▶ **Stored data**
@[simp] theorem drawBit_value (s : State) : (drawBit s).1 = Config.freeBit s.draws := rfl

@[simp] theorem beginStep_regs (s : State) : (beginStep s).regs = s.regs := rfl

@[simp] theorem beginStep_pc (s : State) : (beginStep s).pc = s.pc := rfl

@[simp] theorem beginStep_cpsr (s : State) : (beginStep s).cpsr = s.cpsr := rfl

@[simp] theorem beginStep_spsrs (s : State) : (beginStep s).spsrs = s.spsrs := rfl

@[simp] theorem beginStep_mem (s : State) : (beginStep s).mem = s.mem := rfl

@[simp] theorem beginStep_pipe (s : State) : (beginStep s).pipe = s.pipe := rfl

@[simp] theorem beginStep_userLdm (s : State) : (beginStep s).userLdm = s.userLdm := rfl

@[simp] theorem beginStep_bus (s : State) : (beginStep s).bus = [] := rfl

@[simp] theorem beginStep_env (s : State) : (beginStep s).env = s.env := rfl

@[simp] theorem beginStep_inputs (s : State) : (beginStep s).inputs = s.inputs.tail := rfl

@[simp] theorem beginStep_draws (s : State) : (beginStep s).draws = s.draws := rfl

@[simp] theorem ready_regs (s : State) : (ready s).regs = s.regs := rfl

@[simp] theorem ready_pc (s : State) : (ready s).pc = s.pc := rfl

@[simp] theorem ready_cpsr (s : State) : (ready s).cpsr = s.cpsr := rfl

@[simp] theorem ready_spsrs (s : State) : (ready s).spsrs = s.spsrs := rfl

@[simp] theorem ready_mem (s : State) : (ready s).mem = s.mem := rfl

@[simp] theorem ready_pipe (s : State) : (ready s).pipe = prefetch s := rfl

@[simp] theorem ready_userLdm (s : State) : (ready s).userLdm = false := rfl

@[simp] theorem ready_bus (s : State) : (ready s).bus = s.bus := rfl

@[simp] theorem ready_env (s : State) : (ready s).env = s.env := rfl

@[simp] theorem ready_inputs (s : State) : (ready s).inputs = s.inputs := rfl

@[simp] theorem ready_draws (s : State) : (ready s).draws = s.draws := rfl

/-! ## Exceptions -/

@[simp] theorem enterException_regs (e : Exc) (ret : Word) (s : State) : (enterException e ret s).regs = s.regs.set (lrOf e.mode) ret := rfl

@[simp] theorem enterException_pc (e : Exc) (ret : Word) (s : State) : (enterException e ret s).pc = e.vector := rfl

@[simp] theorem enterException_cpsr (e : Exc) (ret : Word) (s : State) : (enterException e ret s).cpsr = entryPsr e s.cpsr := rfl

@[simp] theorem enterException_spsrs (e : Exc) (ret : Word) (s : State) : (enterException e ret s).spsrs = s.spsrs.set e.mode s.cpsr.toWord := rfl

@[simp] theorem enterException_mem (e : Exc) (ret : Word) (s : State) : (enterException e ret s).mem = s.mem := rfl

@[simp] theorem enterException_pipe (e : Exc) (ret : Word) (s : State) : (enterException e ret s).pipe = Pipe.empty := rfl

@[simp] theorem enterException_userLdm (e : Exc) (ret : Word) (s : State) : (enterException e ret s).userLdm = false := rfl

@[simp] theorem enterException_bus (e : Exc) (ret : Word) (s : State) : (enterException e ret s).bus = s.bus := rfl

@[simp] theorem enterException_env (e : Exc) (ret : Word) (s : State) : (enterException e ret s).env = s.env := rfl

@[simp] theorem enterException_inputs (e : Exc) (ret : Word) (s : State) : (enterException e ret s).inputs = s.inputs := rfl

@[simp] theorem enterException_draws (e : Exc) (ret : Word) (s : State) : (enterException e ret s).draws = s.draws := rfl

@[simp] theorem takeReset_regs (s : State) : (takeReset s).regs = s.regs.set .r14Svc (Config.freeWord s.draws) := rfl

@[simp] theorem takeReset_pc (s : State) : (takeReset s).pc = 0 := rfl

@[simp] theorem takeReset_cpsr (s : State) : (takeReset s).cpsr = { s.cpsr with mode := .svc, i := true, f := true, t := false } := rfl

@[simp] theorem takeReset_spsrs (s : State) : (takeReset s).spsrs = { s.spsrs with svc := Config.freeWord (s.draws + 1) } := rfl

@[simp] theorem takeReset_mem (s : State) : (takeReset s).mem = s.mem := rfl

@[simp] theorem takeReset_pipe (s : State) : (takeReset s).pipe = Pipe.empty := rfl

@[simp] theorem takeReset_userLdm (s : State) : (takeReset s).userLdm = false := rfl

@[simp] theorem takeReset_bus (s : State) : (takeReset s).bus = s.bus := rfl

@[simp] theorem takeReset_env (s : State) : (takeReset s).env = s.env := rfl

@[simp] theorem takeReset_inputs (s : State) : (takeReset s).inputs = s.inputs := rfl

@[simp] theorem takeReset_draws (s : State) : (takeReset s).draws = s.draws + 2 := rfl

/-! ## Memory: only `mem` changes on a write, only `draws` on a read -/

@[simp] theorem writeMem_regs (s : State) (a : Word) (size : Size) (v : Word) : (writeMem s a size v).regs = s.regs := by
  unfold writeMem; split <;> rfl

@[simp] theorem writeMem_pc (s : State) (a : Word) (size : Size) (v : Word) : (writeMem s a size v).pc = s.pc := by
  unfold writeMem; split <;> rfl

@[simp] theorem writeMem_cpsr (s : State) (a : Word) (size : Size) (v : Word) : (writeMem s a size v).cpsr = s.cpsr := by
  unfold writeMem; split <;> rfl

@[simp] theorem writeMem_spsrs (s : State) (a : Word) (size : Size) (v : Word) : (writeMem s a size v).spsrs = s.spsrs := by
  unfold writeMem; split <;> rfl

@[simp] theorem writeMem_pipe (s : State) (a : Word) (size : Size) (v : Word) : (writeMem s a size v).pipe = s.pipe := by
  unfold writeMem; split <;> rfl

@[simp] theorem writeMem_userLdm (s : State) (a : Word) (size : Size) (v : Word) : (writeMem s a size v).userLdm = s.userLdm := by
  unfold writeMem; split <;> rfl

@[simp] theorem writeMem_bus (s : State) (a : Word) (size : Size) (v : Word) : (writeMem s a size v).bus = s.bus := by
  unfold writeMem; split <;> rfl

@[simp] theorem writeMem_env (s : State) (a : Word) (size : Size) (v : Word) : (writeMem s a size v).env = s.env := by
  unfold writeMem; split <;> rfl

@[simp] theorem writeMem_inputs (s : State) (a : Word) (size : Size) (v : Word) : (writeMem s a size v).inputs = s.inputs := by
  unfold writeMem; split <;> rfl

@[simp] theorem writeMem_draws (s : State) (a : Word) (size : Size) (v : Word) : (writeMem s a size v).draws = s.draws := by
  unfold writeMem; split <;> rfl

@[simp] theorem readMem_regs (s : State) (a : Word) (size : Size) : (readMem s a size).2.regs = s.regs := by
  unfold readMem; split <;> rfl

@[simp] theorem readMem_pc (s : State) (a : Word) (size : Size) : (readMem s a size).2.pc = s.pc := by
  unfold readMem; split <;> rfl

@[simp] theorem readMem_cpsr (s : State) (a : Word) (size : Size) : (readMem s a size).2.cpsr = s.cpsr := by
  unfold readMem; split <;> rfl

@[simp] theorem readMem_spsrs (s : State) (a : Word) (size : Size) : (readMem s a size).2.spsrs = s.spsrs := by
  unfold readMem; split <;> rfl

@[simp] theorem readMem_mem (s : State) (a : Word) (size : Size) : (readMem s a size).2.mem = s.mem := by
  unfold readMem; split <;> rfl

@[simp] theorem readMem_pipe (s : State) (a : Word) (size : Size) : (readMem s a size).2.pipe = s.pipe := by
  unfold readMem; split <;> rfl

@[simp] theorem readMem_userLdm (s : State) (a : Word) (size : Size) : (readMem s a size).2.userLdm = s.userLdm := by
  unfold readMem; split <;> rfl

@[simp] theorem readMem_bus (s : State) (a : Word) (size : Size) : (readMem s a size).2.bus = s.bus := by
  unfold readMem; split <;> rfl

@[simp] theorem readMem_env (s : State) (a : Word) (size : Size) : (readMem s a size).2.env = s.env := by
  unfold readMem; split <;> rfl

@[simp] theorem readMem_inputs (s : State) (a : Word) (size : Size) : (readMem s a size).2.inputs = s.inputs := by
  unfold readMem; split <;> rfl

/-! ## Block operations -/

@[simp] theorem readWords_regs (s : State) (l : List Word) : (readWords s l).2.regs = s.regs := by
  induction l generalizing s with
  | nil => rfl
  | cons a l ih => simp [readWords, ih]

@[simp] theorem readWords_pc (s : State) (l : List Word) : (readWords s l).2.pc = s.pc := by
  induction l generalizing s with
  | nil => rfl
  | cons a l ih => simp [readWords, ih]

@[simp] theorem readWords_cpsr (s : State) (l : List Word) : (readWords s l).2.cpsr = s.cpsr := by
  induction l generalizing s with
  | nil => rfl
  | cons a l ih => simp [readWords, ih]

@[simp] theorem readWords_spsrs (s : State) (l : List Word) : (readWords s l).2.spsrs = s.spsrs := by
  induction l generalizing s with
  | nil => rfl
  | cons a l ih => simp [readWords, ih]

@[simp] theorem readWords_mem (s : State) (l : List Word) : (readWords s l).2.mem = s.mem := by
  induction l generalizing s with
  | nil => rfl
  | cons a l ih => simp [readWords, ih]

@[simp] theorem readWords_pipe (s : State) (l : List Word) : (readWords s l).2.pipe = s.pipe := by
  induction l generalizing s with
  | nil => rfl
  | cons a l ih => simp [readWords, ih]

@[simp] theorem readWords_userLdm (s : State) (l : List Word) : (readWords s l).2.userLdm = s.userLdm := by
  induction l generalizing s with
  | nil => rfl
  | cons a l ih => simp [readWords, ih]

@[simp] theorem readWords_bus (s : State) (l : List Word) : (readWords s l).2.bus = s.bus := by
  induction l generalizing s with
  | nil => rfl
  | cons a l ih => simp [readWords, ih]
...
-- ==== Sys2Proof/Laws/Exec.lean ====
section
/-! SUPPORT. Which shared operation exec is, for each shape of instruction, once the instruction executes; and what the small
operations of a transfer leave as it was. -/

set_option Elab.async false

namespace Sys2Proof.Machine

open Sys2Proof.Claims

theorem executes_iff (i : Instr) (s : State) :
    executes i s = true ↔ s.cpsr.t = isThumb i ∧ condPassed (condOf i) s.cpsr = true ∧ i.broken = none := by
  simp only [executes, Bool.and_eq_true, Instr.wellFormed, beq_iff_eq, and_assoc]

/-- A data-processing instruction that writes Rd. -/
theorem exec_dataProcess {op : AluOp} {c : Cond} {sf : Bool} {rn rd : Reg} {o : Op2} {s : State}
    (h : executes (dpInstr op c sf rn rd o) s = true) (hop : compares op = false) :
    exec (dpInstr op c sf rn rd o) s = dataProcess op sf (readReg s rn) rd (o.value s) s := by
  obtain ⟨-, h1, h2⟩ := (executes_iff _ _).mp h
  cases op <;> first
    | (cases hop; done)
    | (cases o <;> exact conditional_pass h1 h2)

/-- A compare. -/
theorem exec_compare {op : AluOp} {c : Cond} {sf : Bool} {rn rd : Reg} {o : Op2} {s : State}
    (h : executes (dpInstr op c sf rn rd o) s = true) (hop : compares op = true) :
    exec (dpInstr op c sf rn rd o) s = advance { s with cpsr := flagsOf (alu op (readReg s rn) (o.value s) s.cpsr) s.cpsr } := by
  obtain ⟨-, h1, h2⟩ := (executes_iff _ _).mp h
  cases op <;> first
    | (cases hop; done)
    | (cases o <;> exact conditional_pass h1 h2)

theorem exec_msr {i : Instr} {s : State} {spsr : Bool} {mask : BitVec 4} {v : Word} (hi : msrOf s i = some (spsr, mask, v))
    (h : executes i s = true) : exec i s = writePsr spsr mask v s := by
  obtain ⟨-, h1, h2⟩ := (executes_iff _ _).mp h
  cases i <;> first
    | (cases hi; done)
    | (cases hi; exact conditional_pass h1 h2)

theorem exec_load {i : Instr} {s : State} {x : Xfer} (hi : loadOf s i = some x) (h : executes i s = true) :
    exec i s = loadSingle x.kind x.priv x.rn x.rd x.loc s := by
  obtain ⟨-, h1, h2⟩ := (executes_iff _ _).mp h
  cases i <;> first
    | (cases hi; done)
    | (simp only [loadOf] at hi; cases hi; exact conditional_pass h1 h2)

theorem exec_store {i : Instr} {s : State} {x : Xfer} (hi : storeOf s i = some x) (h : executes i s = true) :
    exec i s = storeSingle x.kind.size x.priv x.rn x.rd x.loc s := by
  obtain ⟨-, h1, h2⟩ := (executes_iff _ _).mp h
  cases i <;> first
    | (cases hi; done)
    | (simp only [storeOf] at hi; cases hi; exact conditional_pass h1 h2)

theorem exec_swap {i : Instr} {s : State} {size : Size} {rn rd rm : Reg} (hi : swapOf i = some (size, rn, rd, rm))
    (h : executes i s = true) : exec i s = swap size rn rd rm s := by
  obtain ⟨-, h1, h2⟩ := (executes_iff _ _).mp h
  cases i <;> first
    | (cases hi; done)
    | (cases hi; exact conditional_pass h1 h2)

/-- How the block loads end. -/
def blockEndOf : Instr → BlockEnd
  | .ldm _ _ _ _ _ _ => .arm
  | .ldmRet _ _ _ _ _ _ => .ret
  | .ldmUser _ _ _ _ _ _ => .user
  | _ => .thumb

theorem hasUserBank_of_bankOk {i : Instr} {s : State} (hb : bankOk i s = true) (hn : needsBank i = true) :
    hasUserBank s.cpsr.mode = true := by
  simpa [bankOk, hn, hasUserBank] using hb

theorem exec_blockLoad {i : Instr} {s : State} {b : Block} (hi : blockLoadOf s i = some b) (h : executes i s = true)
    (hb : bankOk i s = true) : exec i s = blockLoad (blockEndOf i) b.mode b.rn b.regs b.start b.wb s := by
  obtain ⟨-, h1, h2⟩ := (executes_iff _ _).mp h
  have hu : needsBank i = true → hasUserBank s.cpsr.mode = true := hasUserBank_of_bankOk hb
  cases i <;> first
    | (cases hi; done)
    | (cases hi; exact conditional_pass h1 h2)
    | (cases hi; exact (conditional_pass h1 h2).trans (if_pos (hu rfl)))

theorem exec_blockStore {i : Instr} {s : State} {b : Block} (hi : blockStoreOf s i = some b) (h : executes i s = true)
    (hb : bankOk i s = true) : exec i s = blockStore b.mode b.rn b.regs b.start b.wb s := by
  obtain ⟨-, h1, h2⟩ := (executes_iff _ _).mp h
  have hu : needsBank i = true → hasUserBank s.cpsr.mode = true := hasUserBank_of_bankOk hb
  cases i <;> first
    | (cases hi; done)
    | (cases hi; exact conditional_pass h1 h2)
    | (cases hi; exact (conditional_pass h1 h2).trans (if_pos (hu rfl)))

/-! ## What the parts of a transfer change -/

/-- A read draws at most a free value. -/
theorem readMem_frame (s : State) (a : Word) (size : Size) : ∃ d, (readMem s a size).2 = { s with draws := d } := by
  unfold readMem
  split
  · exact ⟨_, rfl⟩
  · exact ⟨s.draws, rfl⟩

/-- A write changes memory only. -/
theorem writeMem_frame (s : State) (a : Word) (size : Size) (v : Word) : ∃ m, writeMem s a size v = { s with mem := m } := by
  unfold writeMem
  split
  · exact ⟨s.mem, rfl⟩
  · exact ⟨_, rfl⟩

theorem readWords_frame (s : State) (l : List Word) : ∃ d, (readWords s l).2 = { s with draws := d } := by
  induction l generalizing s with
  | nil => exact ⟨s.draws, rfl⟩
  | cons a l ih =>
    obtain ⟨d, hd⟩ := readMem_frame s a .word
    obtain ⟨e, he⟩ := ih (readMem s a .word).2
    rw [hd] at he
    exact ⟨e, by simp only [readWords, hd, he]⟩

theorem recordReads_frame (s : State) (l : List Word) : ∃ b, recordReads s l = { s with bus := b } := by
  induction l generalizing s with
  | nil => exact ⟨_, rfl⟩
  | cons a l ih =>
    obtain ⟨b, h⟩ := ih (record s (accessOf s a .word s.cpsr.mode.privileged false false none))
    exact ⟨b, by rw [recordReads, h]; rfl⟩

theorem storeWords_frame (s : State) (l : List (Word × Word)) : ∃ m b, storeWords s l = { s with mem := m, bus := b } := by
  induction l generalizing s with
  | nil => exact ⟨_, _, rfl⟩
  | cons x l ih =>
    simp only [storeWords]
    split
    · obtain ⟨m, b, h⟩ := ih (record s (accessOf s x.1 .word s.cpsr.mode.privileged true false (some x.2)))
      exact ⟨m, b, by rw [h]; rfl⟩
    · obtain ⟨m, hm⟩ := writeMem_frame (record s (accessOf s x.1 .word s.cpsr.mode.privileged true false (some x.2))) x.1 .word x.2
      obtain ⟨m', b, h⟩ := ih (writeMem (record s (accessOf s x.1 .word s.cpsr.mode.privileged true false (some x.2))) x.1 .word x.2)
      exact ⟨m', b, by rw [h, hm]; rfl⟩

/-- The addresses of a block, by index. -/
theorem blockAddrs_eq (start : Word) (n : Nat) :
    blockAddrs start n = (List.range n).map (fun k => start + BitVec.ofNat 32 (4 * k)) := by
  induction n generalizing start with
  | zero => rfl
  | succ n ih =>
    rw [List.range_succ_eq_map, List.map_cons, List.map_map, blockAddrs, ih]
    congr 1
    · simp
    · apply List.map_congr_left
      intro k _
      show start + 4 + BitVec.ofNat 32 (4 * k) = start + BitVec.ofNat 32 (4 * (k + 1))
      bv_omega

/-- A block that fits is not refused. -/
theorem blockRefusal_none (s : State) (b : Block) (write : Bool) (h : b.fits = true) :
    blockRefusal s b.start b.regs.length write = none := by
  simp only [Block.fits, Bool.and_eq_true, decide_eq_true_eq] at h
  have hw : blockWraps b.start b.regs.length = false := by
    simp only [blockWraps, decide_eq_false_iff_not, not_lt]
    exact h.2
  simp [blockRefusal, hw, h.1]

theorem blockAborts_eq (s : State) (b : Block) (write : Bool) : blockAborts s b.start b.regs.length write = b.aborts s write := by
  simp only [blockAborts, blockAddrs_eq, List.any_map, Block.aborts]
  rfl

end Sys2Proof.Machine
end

▶ **Assignment**
With the line holding "free value. -/" as the first and the line holding "theorem storeWords_frame (s" as the last, set down that range of the entries above exactly, and nothing else.

▶ **Result of the exercise**
/-- A read draws at most a free value. -/
theorem readMem_frame (s : State) (a : Word) (size : Size) : ∃ d, (readMem s a size).2 = { s with draws := d } := by
  unfold readMem
  split
  · exact ⟨_, rfl⟩
  · exact ⟨s.draws, rfl⟩

/-- A write changes memory only. -/
theorem writeMem_frame (s : State) (a : Word) (size : Size) (v : Word) : ∃ m, writeMem s a size v = { s with mem := m } := by
  unfold writeMem
  split
  · exact ⟨s.mem, rfl⟩
  · exact ⟨_, rfl⟩

theorem readWords_frame (s : State) (l : List Word) : ∃ d, (readWords s l).2 = { s with draws := d } := by
  induction l generalizing s with
  | nil => exact ⟨s.draws, rfl⟩
  | cons a l ih =>
    obtain ⟨d, hd⟩ := readMem_frame s a .word
    obtain ⟨e, he⟩ := ih (readMem s a .word).2
    rw [hd] at he
    exact ⟨e, by simp only [readWords, hd, he]⟩

theorem recordReads_frame (s : State) (l : List Word) : ∃ b, recordReads s l = { s with bus := b } := by
  induction l generalizing s with
  | nil => exact ⟨_, rfl⟩
  | cons a l ih =>
    obtain ⟨b, h⟩ := ih (record s (accessOf s a .word s.cpsr.mode.privileged false false none))
    exact ⟨b, by rw [recordReads, h]; rfl⟩

theorem storeWords_frame (s : State) (l : List (Word × Word)) : ∃ m b, storeWords s l = { s with mem := m, bus := b } := by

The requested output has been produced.